Nothing could be further from the truth. There are substantial oil resources in the world, not only in the Persian Gulf, but elsewhere, including a wealth of unconventional oil. Conservative estimates are that Canada's tar sands, Venezuela's heavy oil and shale oil in the United States can and will eventually provide trillions of barrels, enough to last into the indefinite future.
Many of the sources of unconventional oil are located in North America. Developing these unconventional sources of oil was not cost-effective when Middle Eastern countries were willing to sell their oil for less than $20 per barrel, but are cost-effective at far less than the $70 per barrel that these countries are now asking for their oil.
There is no environmentally safe way to drill for oil.
It is true there is no totally safe way to produce oil so long as the word "totally" is emphasized. But the amount of oil lost during the past 25 years has been very, very small.

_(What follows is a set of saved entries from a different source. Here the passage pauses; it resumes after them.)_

-- ==== Sys2Proof/Machine/Defaults.lean ====
section
/-! DEFINITION. The values of rule R7: those with status "source" as constants (log 8), the defaults of the others in
`Params.default` (log 6). -/

namespace Sys2Proof

namespace Config

/-- `T_SETUP_US`, source (R7, R80). -/
def tSetupUs : Nat := 2
/-- `T_PULSE_US`, source (R7, R80). -/
def tPulseUs : Nat := 1
/-- `T_BOOT_MS`, source (R7, R104). -/
def tBootMs : Nat := 40
/-- `T_INIT1_MS`, source (R7, R104, C1: 5 before 15). -/
def tInit1Ms : Nat := 5
/-- `T_INIT2_MS`, source (R7, R104, C1). -/
def tInit2Ms : Nat := 15

/-- `ROW_BASE`, source (R7, R39, R120), for a row 0 to 3; `none` is "outside 0..3" (R120). -/
def rowBase (row : Byte) : Option Byte :=
  match row.toNat with
  | 0 => some 0x80
  | 1 => some 0xC0
  | 2 => some 0x94
  | 3 => some 0xD4
  | _ => none

end Config

/-- The defaults of R7. PRESUMED (log 6): `POLL_BUDGET` is OPEN and 2000 is only the suggested value (G11); the nibbles and
commands are the spec's general-knowledge defaults (G1 to G10). -/
def Params.default : Params where
  portW := 16
  dataShift := 0
  pollBudget := 2000
  cntW := 32
  tInit3Ms := 1
  tInit4Ms := 5
  tPollSetupUs := 1
  tPollGapUs := 0
  tPollRetryUs := 10
  nib8bit := 0x3
  nib4bit := 0x2
  cmdEntryInc := 0x06
  cmdDisplayCursorOn := 0x0E
  cmdFunc2Line5x10 := 0x2C
  cmdCursorOff := 0x0C
  cmdClear := 0x01
  cmdDisplayOn := 0x0C
  cmdHome := 0x02
  cmdDisplayOff := 0x08

end Sys2Proof
end

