/-- The items of the first START: the sequence, `INITIALIZED <- 1`, then the display on (R106). -/
theorem firstStart_spec (s : State) (hw : s.cfg.wf = true) :
    let t := runItems (initSequence s.cfg ++ [.setInitialized] ++ writeByte s.cfg false s.cfg.cmdDisplayOn) s
    BusRestored t false (lowNibble s.cfg.cmdDisplayOn) ∧
    ∃ timedOut, t.status = s.status ||| timeoutStatus timedOut ∧ t.initialized = true := by
  intro t
  obtain ⟨ranInit, -, -, statusInit, -⟩ := initSequence_spec s hw
  generalize hp : runItems (initSequence s.cfg) s = p at ranInit statusInit
  have hq : (runItem .setInitialized p).cfg = s.cfg := ranInit.cfg
  have ht : t = runItems (writeByte s.cfg false s.cfg.cmdDisplayOn) (runItem .setInitialized p) := by
    simp only [t, hp, runItems_append, runItems_cons, runItems_nil]
  have h := writeByte_spec false s.cfg.cmdDisplayOn (runItem .setInitialized p) (by rw [hq]; exact hw)
  rw [hq, ← ht] at h
  obtain ⟨-, bus, -, status, initialized⟩ := h
  have hstatus : (runItem .setInitialized p).status = _ := statusInit
  rw [hstatus, BitVec.or_assoc, timeoutStatus_or] at status
  exact ⟨bus, _, status, initialized⟩

/-! ### SETPOS: its row decides between a byte write and BADROW (R120, R121) -/

theorem rowBase_isSome (row : Byte) : (Config.rowBase row).isSome = decide (row ≤ 3#8) := by
  revert row; decide

theorem polls_setpos (a b : Byte) : polls (.setpos a b) = (cursorCommand a b).isSome := by
  rw [cursorCommand, Option.isSome_map, rowBase_isSome]; rfl

theorem ruleSetpos_items_some {a b cmd : Byte} {s : State} (h : cursorCommand a b = some cmd) :
    (ruleSetpos a b s).items = writeByte s.cfg false cmd := by
  simp only [ruleSetpos, h]

theorem ruleSetpos_items_none {a b : Byte} {s : State} (h : cursorCommand a b = none) :
    (ruleSetpos a b s).items = [.badRow] := by
  simp only [ruleSetpos, h]

section Accepted

variable {s : State} (hw : s.cfg.wf = true) (hi : s.seq = .idle)
include hw hi

/-- NOP, a reserved code, SETPOS with an invalid row: at most a cause is recorded. -/
theorem exec_leaves_of_silent {i : Instr} (hp : polls i = false)
    (hr : (ruleOf i s).items = [] ∨ (ruleOf i s).items = [.illegal] ∨ (ruleOf i s).items = [.badRow])
    (hinit : (ruleOf i s).fin.setsInitialized = initializes i) (hen : (ruleOf i s).fin.setsEnabled = enables i) :
    ∃ t, exec i s = .next t ∧ Leaves i s t := by
  refine ⟨_, exec_idle i s hw hi, ?_⟩
  have keeps (t : State) (ht : t = { accept (ruleOf i s) s with status := t.status })
      (status : legalStatus t.status = true) : Leaves i s (complete (ruleOf i s).fin t) := by
    refine ⟨?_, ?_, ?_, status, ?_, ?_⟩ <;> rw [ht]
    · exact (if_neg (by rw [hp]; exact Bool.false_ne_true)).symm
    · exact id
    · exact id
    · exact congrArg (s.initialized || ·) hinit
    · exact congrArg (s.enabled || ·) hen
  obtain hr | hr | hr := hr <;> rw [hr]
  · exact keeps _ rfl rfl
  · exact keeps (recordOutcome .illegal _) rfl (by simp [recordOutcome, Cause.bit, legalStatus])
  · exact keeps (recordOutcome .badRow _) rfl (by simp [recordOutcome, Cause.bit, legalStatus])
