-- ==== Sys2Proof/Decode.lean ====
section
/-! DEFINITION. The decoder (30_encoding.md R90 to R99) and, after it, the encoder (R100). Decoding is a pure total function of one
32-bit word (R98). -/

namespace Sys2Proof

/-- Why a word is no instruction. -/
inductive DecodeError where
  /-- `w[31:28]` is 14 or 15 (30_encoding.md R96); the cycle raises INVALID_OPCODE. -/
  | invalidOpcode (op : BitVec 4)
deriving DecidableEq, Repr

/-- `w[31:28]`, the opcode field of both formats (30_encoding.md R91). -/
def fieldOp (w : Word) : BitVec 4 := w.extractLsb' 28 4

/-- `w[8:6]`, register index A of format RRR (30_encoding.md R92). -/
def fieldRa (w : Word) : Reg := w.extractLsb' 6 3

/-- `w[5:3]`, register index B of format RRR (30_encoding.md R92). -/
def fieldRb (w : Word) : Reg := w.extractLsb' 3 3

/-- `w[2:0]`, register index C of format RRR (30_encoding.md R92). -/
def fieldRc (w : Word) : Reg := w.extractLsb' 0 3

/-- `w[27:25]`, the destination index of format RI (30_encoding.md R93). -/
def fieldRaRi (w : Word) : Reg := w.extractLsb' 25 3

/-- `zext_32(w[24:0])`, the immediate of format RI (30_encoding.md R93, R95). -/
def fieldImm (w : Word) : Word := (w.extractLsb' 0 25).setWidth 32

/-- `Decode(w)` of 30_encoding.md R98: the instruction, or the error that says there is none. -/
def decode (w : Word) : Except DecodeError Instr :=
  match (fieldOp w).toNat with
  | 0 => .ok (.cmov (fieldRa w) (fieldRb w) (fieldRc w))
  | 1 => .ok (.load (fieldRa w) (fieldRb w) (fieldRc w))
  | 2 => .ok (.store (fieldRa w) (fieldRb w) (fieldRc w))
  | 3 => .ok (.add (fieldRa w) (fieldRb w) (fieldRc w))
  | 4 => .ok (.mul (fieldRa w) (fieldRb w) (fieldRc w))
  | 5 => .ok (.div (fieldRa w) (fieldRb w) (fieldRc w))
  | 6 => .ok (.nand (fieldRa w) (fieldRb w) (fieldRc w))
  | 7 => .ok .halt
  | 8 => .ok (.map (fieldRb w) (fieldRc w))
  | 9 => .ok (.unmap (fieldRc w))
  | 10 => .ok (.out (fieldRc w))
  | 11 => .ok (.inp (fieldRc w))
  | 12 => .ok (.loadp (fieldRb w) (fieldRc w))
  | 13 => .ok (.li (fieldRaRi w) (fieldImm w))
  | _ => .error (.invalidOpcode (fieldOp w))

/-- The output wires of the decoder as a combinational unit (30_encoding.md R99). -/
structure DecoderOutputs where
  valid : Bool
  op : BitVec 4
  ra : Reg
  rb : Reg
  rc : Reg
  imm : Word
deriving DecidableEq, Repr

/-- The decoder's outputs (30_encoding.md R99): `rb`, `rc` and `imm` are driven whatever the format; when `valid = 0` every other
output is a don't-care, a free value of Config (notes/assumptions/9.md). -/
def decoderOutputs (w : Word) : DecoderOutputs :=
  if (fieldOp w).toNat ≤ 13 then
    { valid := true
      op := fieldOp w
      ra := if (fieldOp w).toNat = 13 then fieldRaRi w else fieldRa w
      rb := fieldRb w
      rc := fieldRc w
      imm := fieldImm w }
  else
    { valid := false
      op := Config.dontCareOp w
      ra := Config.dontCareRa w
      rb := Config.dontCareRb w
      rc := Config.dontCareRc w
      imm := Config.dontCareImm w }

/-- The instruction the output wires describe: `valid` and `op` select it, and it takes the fields its format has (30_encoding.md R94, R99). -/
def instrOfOutputs (d : DecoderOutputs) : Option Instr :=
  if d.valid then
    match d.op.toNat with
    | 0 => some (.cmov d.ra d.rb d.rc)
    | 1 => some (.load d.ra d.rb d.rc)
    | 2 => some (.store d.ra d.rb d.rc)
    | 3 => some (.add d.ra d.rb d.rc)
    | 4 => some (.mul d.ra d.rb d.rc)
    | 5 => some (.div d.ra d.rb d.rc)
    | 6 => some (.nand d.ra d.rb d.rc)
    | 7 => some .halt
    | 8 => some (.map d.rb d.rc)
    | 9 => some (.unmap d.rc)
    | 10 => some (.out d.rc)
    | 11 => some (.inp d.rc)
    | 12 => some (.loadp d.rb d.rc)
    | 13 => some (.li d.ra d.imm)
    | _ => none
  else none

/-- `enc_rrr(op, a, b, c)` of 30_encoding.md R100; bits [27:9] are 0. -/
def encRrr (op : BitVec 4) (a b c : Reg) : Word :=
  (op.setWidth 32 <<< 28) ||| (a.setWidth 32 <<< 6) ||| (b.setWidth 32 <<< 3) ||| c.setWidth 32

/-- `enc_ri(a, v)` of 30_encoding.md R100, for `v` of at most 25 bits. -/
def encRi (a : Reg) (v : Word) : Word :=
  (13#32 <<< 28) ||| (a.setWidth 32 <<< 25) ||| v

/-- The canonical word of an instruction: unused fields and ignored bits are 0 (30_encoding.md R100). -/
def encode : Instr → Word
  | .cmov ra rb rc => encRrr 0 ra rb rc
  | .load ra rb rc => encRrr 1 ra rb rc
  | .store ra rb rc => encRrr 2 ra rb rc
  | .add ra rb rc => encRrr 3 ra rb rc
  | .mul ra rb rc => encRrr 4 ra rb rc
  | .div ra rb rc => encRrr 5 ra rb rc
  | .nand ra rb rc => encRrr 6 ra rb rc
  | .halt => encRrr 7 0 0 0
  | .map rb rc => encRrr 8 0 rb rc
  | .unmap rc => encRrr 9 0 0 rc
  | .out rc => encRrr 10 0 0 rc
  | .inp rc => encRrr 11 0 0 rc
  | .loadp rb rc => encRrr 12 0 rb rc
  | .li ra imm => encRi ra imm

/-- The bits of a word that its instruction depends on: the opcode and the fields the instruction uses (30_encoding.md R94, R96, R97). -/
def usedBits : Instr → Word
  | .cmov _ _ _ => 0xF00001FF
  | .load _ _ _ => 0xF00001FF
  | .store _ _ _ => 0xF00001FF
  | .add _ _ _ => 0xF00001FF
  | .mul _ _ _ => 0xF00001FF
  | .div _ _ _ => 0xF00001FF
  | .nand _ _ _ => 0xF00001FF
  | .halt => 0xF0000000
  | .map _ _ => 0xF000003F
  | .unmap _ => 0xF0000007
  | .out _ => 0xF0000007
  | .inp _ => 0xF0000007
  | .loadp _ _ => 0xF000003F
  | .li _ _ => 0xFFFFFFFF

/-- The word of an opcode-table row: its low `nbits` bits are those of `w`, every other bit is 0. An instruction is one word (30_encoding.md R90). -/
def tableWord (nbits w : Nat) : Word := BitVec.ofNat 32 (w % Nat.pow 2 nbits)

/-- The instruction the decoder reads from the table's bits, none where it refuses. -/
def decodeTableWord (nbits w : Nat) : Option Instr :=
  match decode (tableWord nbits w) with
  | .ok i => some i
  | .error _ => none

end Sys2Proof
end

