-- ==== Sys2Proof/Machine/Operands.lean ====
section
/-! DEFINITION. The operand forms: a register index (the register file's indexed get and set, 10_state.md R22) and LI's immediate, which
the decoder has already widened (30_encoding.md R95). The tables of R23 and R24 say which registers an instruction reads and writes. -/

namespace Sys2Proof.Machine

/-- `x[i]` (00_scope.md R9, 10_state.md R22). -/
def State.reg (s : State) (i : Reg) : Word := s.regs[i.toNat]'i.isLt

/-- `x[i] <- v` (00_scope.md R9, 10_state.md R22). No register is hardwired (R20). -/
def State.setReg (s : State) (i : Reg) (v : Word) : State :=
  { s with regs := s.regs.set i.toNat v i.isLt }

/-- The registers an instruction reads (10_state.md R24). -/
def readsOf : Instr → List Reg
  | .cmov _ rb rc => [rb, rc]
  | .load _ rb rc => [rb, rc]
  | .store ra rb rc => [ra, rb, rc]
  | .add _ rb rc => [rb, rc]
  | .mul _ rb rc => [rb, rc]
  | .div _ rb rc => [rb, rc]
  | .nand _ rb rc => [rb, rc]
  | .halt => []
  | .map _ rc => [rc]
  | .unmap rc => [rc]
  | .out rc => [rc]
  | .inp _ => []
  | .loadp rb rc => [rb, rc]
  | .li _ _ => []

/-- The register an instruction may write, at most one (10_state.md R23, 40_dispatch.md R127). -/
def writesOf : Instr → Option Reg
  | .cmov ra _ _ => some ra
  | .load ra _ _ => some ra
  | .store _ _ _ => none
  | .add ra _ _ => some ra
  | .mul ra _ _ => some ra
  | .div ra _ _ => some ra
  | .nand ra _ _ => some ra
  | .halt => none
  | .map rb _ => some rb
  | .unmap _ => none
  | .out _ => none
  | .inp rc => some rc
  | .loadp _ _ => none
  | .li ra _ => some ra

/-- The causes an instruction itself can raise (60_exceptions.md R222, column "raised by"); fetch and decode can fault in every cycle. -/
def causesOf : Instr → List FaultCode
  | .cmov _ _ _ => []
  | .load _ _ _ => [.segmentNotLive, .offsetOutOfBounds]
  | .store _ _ _ => [.segmentNotLive, .offsetOutOfBounds]
  | .add _ _ _ => []
  | .mul _ _ _ => []
  | .div _ _ _ => [.divideByZero]
  | .nand _ _ _ => []
  | .halt => []
  | .map _ _ => [.allocFailed]
  | .unmap _ => [.freeProgramSegment, .freeNotLive]
  | .out _ => [.outputRange]
  | .inp _ => []
  | .loadp _ _ => [.segmentNotLive]
  | .li _ _ => []

end Sys2Proof.Machine
end

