-- ==== Sys2Proof/Machine/Dispatch.lean ====
section
/-! DEFINITION. Phases 3 and 4 and retirement: one arm per operation (40_dispatch.md R124, R125, R128). The state is that of the fetch. -/

namespace Sys2Proof.Machine

def exec (i : Instr) (s : State) : Host.Outcome State Fault Refusal :=
  match i with
  | .cmov ra rb rc => Sys2Proof.Machine.execCmov ra rb rc s
  | .load ra rb rc => Sys2Proof.Machine.execLoad ra rb rc s
  | .store ra rb rc => Sys2Proof.Machine.execStore ra rb rc s
  | .add ra rb rc => Sys2Proof.Machine.execAdd ra rb rc s
  | .mul ra rb rc => Sys2Proof.Machine.execMul ra rb rc s
  | .div ra rb rc => Sys2Proof.Machine.execDiv ra rb rc s
  | .nand ra rb rc => Sys2Proof.Machine.execNand ra rb rc s
  | .halt => Sys2Proof.Machine.execHalt s
  | .map rb rc => Sys2Proof.Machine.execMap rb rc s
  | .unmap rc => Sys2Proof.Machine.execUnmap rc s
  | .out rc => Sys2Proof.Machine.execOut rc s
  | .inp rc => Sys2Proof.Machine.execIn rc s
  | .loadp rb rc => Sys2Proof.Machine.execLoadp rb rc s
  | .li ra imm => Sys2Proof.Machine.execLi ra imm s

end Sys2Proof.Machine
end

According to the U.S. Coast Guard, there were 7.4 billion barrels of oil produced in U.S. offshore areas from 1980 to 1999. But only a tiny amount -- less than one-thousandth of 1 percent -- was spilled. That's less than the amount of oil that seeps naturally from the ocean floor.
The U.S. has large quantities of untapped oil and gas off the Atlantic coast, in the Gulf of Mexico and in Alaska. We should develop these domestic sources now.
U.S. oil companies are not reinvesting enough of their profits for tomorrow's energy needs.
The oil and natural gas Americans consume today comes from industry investments made years or even decades ago. The five major companies made $650 billion in new investments from 1992 through the first three quarters of 2005, according to research by the accounting firm Ernst & Young.
Earnings today are enabling oil companies to make the needed investments to develop tomorrow's technologies. It takes several years for these huge investments to complete construction, but they will be producing in the next few years.
There are realistic alternatives to oil.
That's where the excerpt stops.